Culinary Fairytale of Slavonski Brod

Sail into a fairy tale! The slogan of the Tourist Board of the area "Slavonski Brod - Posavina" is strongly reminiscent of two visible features of the seventh largest city in Croatia. The first is the mighty river Sava, on whose banks Brod na Sava was built, so sailing is perhaps the best word for an experience in this city. Another feature is the fact that one of the greatest Croatian writers, Ivana Brlić-Mažuranić, spent most of her life in Brod, and Dragutin Tadijanović, popularly known as Tadija, was born in neighbouring Rastušje. And indeed, Sava, Tadija and Ivana are unbreakable links with Slavonski Brod, which also includes the settlements of Brodsko Vinogorje and Podvinje, Bukovlje, Gornja Vrba and Podcrkavlje, from which Brod draws lasting influences.

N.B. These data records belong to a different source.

@[simp] theorem raiseEvent_port (e : Event) (s : State) (p : Port) :
    (raiseEvent e s).ports.get p = (s.ports.get p).notice e := by cases p <;> rfl

@[simp] theorem respond_port (p : Port) (op : Byte) (res : ResultCode) (pl : Payload) (s : State) :
    (respond p op res pl s).ports.get p =
      { s.ports.get p with response := ⟨res, op, pl⟩, frameError := false, select := .high } := by
  cases p <;> rfl

theorem respond_other_port (p q : Port) (op : Byte) (res : ResultCode) (pl : Payload) (s : State) (h : q ≠ p) :
    (respond p op res pl s).ports.get q = s.ports.get q := Ports.get_set_of_ne _ _ _ _ h

end Sys2Proof.Machine
end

Throughout history, the location of the city of Slavonski Brod has been well inhabited, and the first historical settlement in that place dates back to Roman times, as evidenced by archaeological finds from that era, named Marsonia. To this day, it has not been determined whether Marsonia was just a post office and a lodging place, or an entire settlement. Food was certainly eaten here, and the traces of Roman Pannonia tell us how attached these ancient Romans were to the natural environment. Therefore, we can assume that the dishes in Marsonia were related to the abundance of fish in the Sava, as well as the small game in the thickets around the river. After all, various stews and dishes made from geese and ducks were held in Brod until recently.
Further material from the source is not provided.